Stored data entries

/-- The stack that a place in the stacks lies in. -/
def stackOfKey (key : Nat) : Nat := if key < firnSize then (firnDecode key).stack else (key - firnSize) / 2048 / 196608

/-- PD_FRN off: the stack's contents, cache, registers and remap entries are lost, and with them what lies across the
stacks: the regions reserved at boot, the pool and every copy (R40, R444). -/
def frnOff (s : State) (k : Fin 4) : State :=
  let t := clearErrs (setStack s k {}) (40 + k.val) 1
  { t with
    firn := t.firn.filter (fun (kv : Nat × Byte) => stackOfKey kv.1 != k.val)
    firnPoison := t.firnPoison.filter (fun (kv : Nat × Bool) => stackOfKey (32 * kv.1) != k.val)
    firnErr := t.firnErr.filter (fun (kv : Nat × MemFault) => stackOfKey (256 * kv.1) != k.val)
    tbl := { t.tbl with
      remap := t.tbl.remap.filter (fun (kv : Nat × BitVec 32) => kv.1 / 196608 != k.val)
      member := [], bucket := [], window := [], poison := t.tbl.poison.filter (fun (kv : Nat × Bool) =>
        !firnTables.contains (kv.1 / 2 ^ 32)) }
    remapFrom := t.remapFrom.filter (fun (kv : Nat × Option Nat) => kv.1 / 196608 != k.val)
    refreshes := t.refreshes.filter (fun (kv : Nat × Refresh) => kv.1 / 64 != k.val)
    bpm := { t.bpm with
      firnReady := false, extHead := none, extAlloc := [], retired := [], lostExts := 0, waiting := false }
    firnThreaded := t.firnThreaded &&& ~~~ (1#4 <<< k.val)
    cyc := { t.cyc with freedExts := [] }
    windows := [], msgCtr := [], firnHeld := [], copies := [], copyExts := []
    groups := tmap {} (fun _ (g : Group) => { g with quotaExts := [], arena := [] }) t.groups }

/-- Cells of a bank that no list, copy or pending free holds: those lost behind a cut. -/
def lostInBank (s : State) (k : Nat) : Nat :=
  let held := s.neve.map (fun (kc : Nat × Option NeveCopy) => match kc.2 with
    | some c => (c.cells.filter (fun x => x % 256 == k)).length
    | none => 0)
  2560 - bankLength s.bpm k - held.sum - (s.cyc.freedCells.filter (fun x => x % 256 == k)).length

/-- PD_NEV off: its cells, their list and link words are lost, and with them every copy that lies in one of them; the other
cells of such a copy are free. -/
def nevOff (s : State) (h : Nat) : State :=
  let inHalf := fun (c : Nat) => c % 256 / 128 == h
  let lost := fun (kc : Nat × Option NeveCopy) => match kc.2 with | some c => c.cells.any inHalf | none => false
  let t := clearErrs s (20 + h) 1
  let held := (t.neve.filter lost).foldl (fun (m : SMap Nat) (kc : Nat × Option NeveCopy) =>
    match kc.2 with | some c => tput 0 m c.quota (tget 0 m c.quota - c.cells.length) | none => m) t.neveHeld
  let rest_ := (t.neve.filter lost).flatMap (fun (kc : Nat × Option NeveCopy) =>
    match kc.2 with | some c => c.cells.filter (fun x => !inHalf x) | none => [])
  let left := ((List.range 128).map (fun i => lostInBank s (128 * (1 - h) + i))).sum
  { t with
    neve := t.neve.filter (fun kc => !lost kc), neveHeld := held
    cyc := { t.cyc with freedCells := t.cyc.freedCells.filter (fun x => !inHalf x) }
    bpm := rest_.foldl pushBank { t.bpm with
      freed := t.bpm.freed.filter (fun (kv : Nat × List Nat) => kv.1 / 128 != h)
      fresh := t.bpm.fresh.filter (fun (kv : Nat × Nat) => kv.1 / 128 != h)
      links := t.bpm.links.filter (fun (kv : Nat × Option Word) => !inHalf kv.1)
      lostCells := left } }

Task instructions:
Which lines of the records hold the string "lies"? Copy each one.

Result for this task:
/-- The stack that a place in the stacks lies in. -/
/-- PD_FRN off: the stack's contents, cache, registers and remap entries are lost, and with them what lies across the
/-- PD_NEV off: its cells, their list and link words are lost, and with them every copy that lies in one of them; the other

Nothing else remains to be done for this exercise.